**EXERCISE:** Would you give the number of lines below in which the string "order" appears? Nothing else is needed.

Saved data entries
-- ==== Sys2Proof/Machine/InFlight.lean ====
section
/-! DEFINITION. The In-Flight Table: ends (R126), reports (R128), removal (R129), read-data delivery (R131), completions
(R122 to R125), aborts (R124), and what follows an event that touches the table (R121, R146, R148, R162). -/

namespace Sys2Proof.Machine

/-! ## What an entry has done -/

/-- The blocks a command has done: committed for a write, delivered for a read, 0 for a FLUSH (R128). -/
def Entry.doneBlocks (e : Entry) : Nat :=
  match e.op with
  | .write => e.committed
  | .read => e.delivered
  | .flush => 0

/-- The done field of an orphan record: for a FLUSH, 1 if it completed GOOD (R89). -/
def Entry.orphanDone (e : Entry) : Nat :=
  match e.op with
  | .flush => if e.flushDone then 1 else 0
  | _ => e.doneBlocks

/-- Whether the command has completed in full (R128). -/
def Entry.complete (e : Entry) : Bool :=
  match e.op with
  | .write => e.committed == e.count
  | .read => e.delivered == e.count
  | .flush => e.flushDone

/-- The orphan record of an entry (R89). -/
def Entry.orphan (outcome : Outcome) (e : Entry) : OrphanRecord :=
  { origin := e.origin, tag := e.tag, op := e.op, start := e.start, count := e.count, done := e.orphanDone,
    epoch := e.epoch, outcome := outcome }

/-- The outcome a fenced entry is removed with: COMPLETE_UNREPORTED where its command completed in full, and otherwise
the outcome fencing gave it (R76 to R78). A read of a fenced path is never complete (R77). -/
def Entry.finalOutcome (given : Outcome) (e : Entry) : Outcome :=
  match e.op with
  | .read => given
  | _ => if e.complete then .completeUnreported else given

/-! ## Delivery -/

/-- Whether a read is delivering (R131). -/
def Entry.delivering (role : Role) (e : Entry) : Bool :=
  e.op == .read &&
    (e.phase == .running ||
      (e.phase == .ending && e.fencedOutcome.isNone && !e.cut && role != .fenced &&
        (e.endStatus == some .mediaError || e.endStatus == some .driveStall || e.endStatus == some .driveFailed)))

/-- Whether the entry has a deliverable block: it is delivering and its block at offset d is fetched (R131). -/
def State.deliverable (s : State) (e : Entry) : Bool :=
  e.delivering (s.role e.origin) && s.isFetched e.slot e.delivered

/-- Offer the deliverable block of the path's oldest delivering read, when the path holds no READ_DATA (R131). -/
def offerReadData (p : Path) (s : State) : State :=
  if (s.pif.get p).holdsReadData then s
  else
    match s.ift.find? (fun e => e.origin == p && s.deliverable e) with
    | none => s
    | some e =>
      match s.pageAt e.slot e.delivered with
      | none => s
      | some r =>
        s.onPif p (Pif.offer .ift
          { frame := .readData e.tag (BitVec.ofNat 16 e.delivered) (readPage s.mem r.number)
            tie := .block e.slot e.age r.number })

/-! ## What follows an event that touches the table or the pages -/

/-- After an event: GO is tested on each path whose occupancy fell (R148), requests are placed and the grant list
walked (R145, R146), the slot arbiter runs (R162), and each path's next read block is offered (R131). R162 lets a free slot be
given before or after an entry gains its segment at the same event; the grants come first here: DESIGN CHOICE,
notes/assumptions/43.md. A GO or HOLD of the event is placed before the READ_DATA is offered: DESIGN CHOICE,
notes/assumptions/47.md. -/
def follow (before s : State) : State :=
  offerReadData .b (offerReadData .a (runArbiter (walkGrants (testGoAfter before .b (testGoAfter before .a s)))))

/-! ## Ends -/

/-- Decide an end, whatever end the entry holds: it enters ENDING, its blocked-by set, returned ranges and read grant
are emptied with their pages freed, its request is withdrawn, and a write's r is set to i (R126). -/
def endEntry (slot : Nat) (st : EndStatus) (s : State) : State :=
  withdrawRequest slot
    ((s.freeWhere (fun r => r.slot == some slot && (r.state == .staged || r.state == .granted))).onEntry slot
      (fun e =>
        { e with
          phase := .ending, endStatus := some st, blockedBy := [], returned := [], readGrant := none
          staged := if e.op = .write then e.issued else e.staged }))

/-- Decide an end for an entry that holds none: the first end decided holds (R126). -/
def decideEnd (st : EndStatus) (slot : Nat) (s : State) : State :=
  match s.entry? slot with
  | none => s
  | some e => if e.endStatus.isSome then s else endEntry slot st s

/-- Free the fetched blocks of a read (R126 to R133). -/
def discardFetched (slot : Nat) (s : State) : State :=
  s.freeWhere (fun r => r.slot == some slot && r.state == .fetched)

/-! ## Reports and removal -/

/-- Take a slot out of a blocked-by set; a BLOCKED entry whose set becomes empty goes to RUNNING (R129). -/
def Entry.unblock (slot : Nat) (e : Entry) : Entry :=
  let rest := e.blockedBy.filter (fun k => !(k == slot))
  { e with blockedBy := rest, phase := if e.phase = .blocked ∧ rest = [] then .running else e.phase }

/-- The removal of an entry: its pages are freed, its slot is taken out of every blocked-by set and freed (R129). -/
def dropEntry (slot : Nat) (s : State) : State :=
  let t := withdrawRequest slot (s.freeWhere (fun r => r.slot == some slot))
  { t with ift := (t.ift.filter (fun e => !(e.slot == slot))).map (Entry.unblock slot) }

/-- Offer an entry's final reply: the entry is removed when it enters or is discarded, and stays while it waits
(R128). -/
def finalReply (e : Entry) (status : Status) (s : State) : State :=
  let frame : OutFrame := .reply e.tag status (BitVec.ofNat 16 e.doneBlocks) s.owc.epoch
  let offered := s.offer e.origin (.iftFinal e.slot) frame
  if s.linkUp e.origin && !(s.pif.get e.origin).hasRoom then
    offered.onEntry e.slot (fun x => { x with reported := true })
  else dropEntry e.slot offered

/-- An orphan record in place of a reply; POSTED_LOST also sets DATA_LOSS in both copies (R128). -/
def reportOrphan (e : Entry) (outcome : Outcome) (s : State) : State :=
  addOrphan (e.orphan outcome) (if outcome = .postedLost then raiseBoth .dataLoss s else s)

/-- The report of an entry, by the first row of R128 that fits it. The orphan record of a fenced entry is added here also
where its REPLY ORPHANED waits for room and the entry stays: R128 hands the record over at the report, R89 and R90 add it at
the removal: DESIGN CHOICE, notes/assumptions/54.md. -/
def makeReport (e : Entry) (s : State) : State :=
  match e.fencedOutcome with
  | some given =>
    finalReply e .orphaned
      ((reportOrphan e (e.finalOutcome given) s).onEntry e.slot
        (fun x => { x with fencedOutcome := some (e.finalOutcome given) }))
  | none =>
    if e.acked then
      if s.role e.origin = .fenced then
        dropEntry e.slot (reportOrphan e (if e.complete then .postedDone else .postedLost) s)
      else if e.complete then dropEntry e.slot s
      else dropEntry e.slot (reportOrphan e .postedLost s)
    else if e.cut then
      dropEntry e.slot (reportOrphan e (if e.complete then .completeUnreported else .linkCut) s)
    else
      match e.endStatus with
      | some st => finalReply e st.status s
      | none => s

/-- Whether an entry's report is due: it is in ENDING with nothing outstanding and nothing more to deliver, and its
report has not been made (R126, R131). -/
def State.reportDue (s : State) (e : Entry) : Bool :=
  e.phase == .ending && !e.reported && e.outstanding.isEmpty && !s.deliverable e

/-- Make the report of the entry in a slot, if it is due. A read's delivery is then over, and its fetched blocks at
higher offsets are discarded (R131). -/
def reportSlot (slot : Nat) (s : State) : State :=
  match s.entry? slot with
  | none => s
  | some e => if s.reportDue e then makeReport e (discardFetched slot s) else s

/-- Make every report that is due, oldest entry first (R128). -/
def reportAll (s : State) : State :=
  forSlots reportSlot (s.slotsWhere (fun _ => true)) s

/-- The end of an event that may have brought reports due: the reports, the check for drain end, and what follows. The rules
give no order between a report that comes due and the READ_DATA offered next at one event (R131), or between a report and the
GO test after the event (R148); the reports come first: DESIGN CHOICE, notes/assumptions/42.md and notes/assumptions/44.md. -/
def conclude (before s : State) : State :=
  follow before (checkDrainEnd (reportAll s))

/-! ## Waiting frames -/

/-- The frame that began to wait first enters a transmit queue with room (R12). A final reply that enters removes its
entry (R128). -/
def enterWaiting (p : Path) (s : State) : State :=
  let t := s.onPif p Pif.enterWaiting
  match (s.pif.get p).entering with
  | some (.iftFinal slot) => dropEntry slot t
  | _ => t

/-! ## Completions of segments -/

/-- Count a zero-progress event: the reissue count rises below 3, and the fourth ends the entry DRIVE_STALL (R124). -/
def countZeroProgress (slot : Nat) (s : State) : State :=
  match s.entry? slot with
  | none => s
  | some e =>
    if e.reissue < Config.reissueMax then s.onEntry slot (fun x => { x with reissue := x.reissue + 1 })
    else decideEnd .driveStall slot s

/-- Insert a returned range in offset order (R115). -/
def insertRun (r : Run) : List Run → List Run
  | [] => [r]
  | x :: rest => if r.offset < x.offset then r :: x :: rest else x :: insertRun r rest

/-- Take a segment off an entry's outstanding list. -/
def dropOutstanding (slot driveSlot : Nat) (s : State) : State :=
  s.onEntry slot
    (fun e => { e with outstanding := e.outstanding.filter (fun g => !(g.driveSlot == driveSlot)) })

/-- Put fetched blocks into the pages of consecutive offsets. -/
def placeBlocks (slot : Nat) : Nat → List (List Byte) → State → State
  | _, [], s => s
  | offset, b :: rest, s =>
    match s.pageAt slot offset with
    | some r => placeBlocks slot (offset + 1) rest { s with mem := fillPage s.mem r.number b }
    | none => placeBlocks slot (offset + 1) rest s

/-- The first `done` blocks the drive placed; a block it did not give is all unfilled bytes. -/
def firstBlocks : Nat → List (List Byte) → List (List Byte)
  | 0, _ => []
  | n + 1, [] => [] :: firstBlocks n []
  | n + 1, b :: rest => b :: firstBlocks n rest

/-- Count the first `done` blocks of a segment: a write's are committed and their pages freed; a read's are fetched into
their pages, or discarded where the read no longer delivers (R117, R122, R77, R133). -/
def countDone (e : Entry) (offset done : Nat) (blocks : List (List Byte)) (s : State) : State :=
  match e.op with
  | .flush => s
  | .write =>
    (s.freeRun e.slot offset done).onEntry e.slot (fun x => { x with committed := x.committed + done })
  | .read =>
    let t := s.onEntry e.slot (fun x => { x with fetched := x.fetched + done })
    if e.delivering (s.role e.origin) then
      (placeBlocks e.slot offset (firstBlocks done blocks) t).markPages e.slot offset done .fetched
    else t.freeRun e.slot offset done

/-- The undone part of a segment of a RUNNING entry becomes a returned range with its pages; that of an entry in ENDING
is not returned and its pages are freed (R123, R124). -/
def returnUndone (e : Entry) (offset length : Nat) (s : State) : State :=
  if length = 0 then s
  else
    let t := s.onEntry e.slot (fun x => { x with issued := x.issued - length })
    if e.phase = .running then
      (t.markPages e.slot offset length (if e.op = .write then .staged else .granted)).onEntry e.slot
        (fun x => { x with returned := insertRun { offset := offset, length := length } x.returned })
    else t.freeRun e.slot offset length

/-- The classes of a path slot's completion (R166, R168). -/
inductive CompletionClass where
  | good
  | partialDone
  | media
  deriving DecidableEq, Repr

/-- A write that has committed every block, or a flush that completed GOOD, enters ENDING with end status OK (R116,
R122). -/
def finishIfDone (slot : Nat) (s : State) : State :=
  match s.entry? slot with
  | none => s
  | some e => if e.phase = .running ∧ e.op ≠ .read ∧ e.complete then endEntry slot .ok s else s

/-- A completion of a READ or WRITE segment of length `length` (R122, R123, R125). -/
def completeBlocks (e : Entry) (offset length : Nat) (cls : CompletionClass) (done : Nat) (blocks : List (List Byte))
    (s : State) : State :=
  match cls with
  | .good => finishIfDone e.slot (countDone e offset length blocks s)
  | .partialDone =>
    let t := returnUndone e (offset + done) (length - done) (countDone e offset done blocks s)
    if done = 0 then countZeroProgress e.slot t else t
  | .media =>
    let t := decideEnd .mediaError e.slot s
    match t.entry? e.slot with
    | none => t
    | some x => returnUndone x (offset + done) (length - done) (countDone x offset done blocks t)

/-- A completion of a FLUSH (R168): GOOD ends it OK, PARTIAL returns it with a count, MEDIA ends it MEDIA_ERROR. -/
def completeFlush (e : Entry) (cls : CompletionClass) (s : State) : State :=
  match cls with
  | .good => finishIfDone e.slot (s.onEntry e.slot (fun x => { x with flushDone := true }))
  | .partialDone => countZeroProgress e.slot s
  | .media => decideEnd .mediaError e.slot s

/-- A completion reported to the table for the segment an entry holds in a drive slot (section 6.3). -/
def takeCompletion (slot driveSlot offset length : Nat) (cls : CompletionClass) (done : Nat)
    (blocks : List (List Byte)) (s : State) : State :=
  let t := dropOutstanding slot driveSlot s
  match t.entry? slot with
  | none => t
  | some e =>
    match e.op with
    | .flush => completeFlush e cls t
    | _ => completeBlocks e offset length cls done blocks t

/-! ## Aborts and the drive's failure -/

/-- The abort of each of an entry's outstanding segments (R124). -/
def abortSegments (slot : Nat) : List Segment → State → State
  | [], s => s
  | g :: rest, s =>
    let t := dropOutstanding slot g.driveSlot s
    match t.entry? slot with
    | none => abortSegments slot rest t
    | some e => abortSegments slot rest (returnUndone e g.offset g.length t)

/-- A drive reset taken by an entry: its segments are aborted, and the reset counts once if it held any (R124). -/
def abortEntry (slot : Nat) (s : State) : State :=
  match s.entry? slot with
  | none => s
  | some e =>
    if e.outstanding = [] then s else countZeroProgress slot (abortSegments slot e.outstanding s)

/-- The end of each of an entry's segments by the drive's failure: i falls by the length and the pages are freed (R117,
R148, R174). -/
def failSegments (slot : Nat) : List Segment → State → State
  | [], s => s
  | g :: rest, s =>
    failSegments slot rest
      (((dropOutstanding slot g.driveSlot s).onEntry slot (fun x => { x with issued := x.issued - g.length })).freeRun
        slot g.offset g.length)

/-- The drive's failure taken by an entry: its segments end, and DRIVE_FAILED is decided for it (R126, R174). -/
def failEntry (slot : Nat) (s : State) : State :=
  match s.entry? slot with
  | none => s
  | some e => decideEnd .driveFailed slot (failSegments slot e.outstanding s)

end Sys2Proof.Machine
end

**EXERCISE RESULT:** 2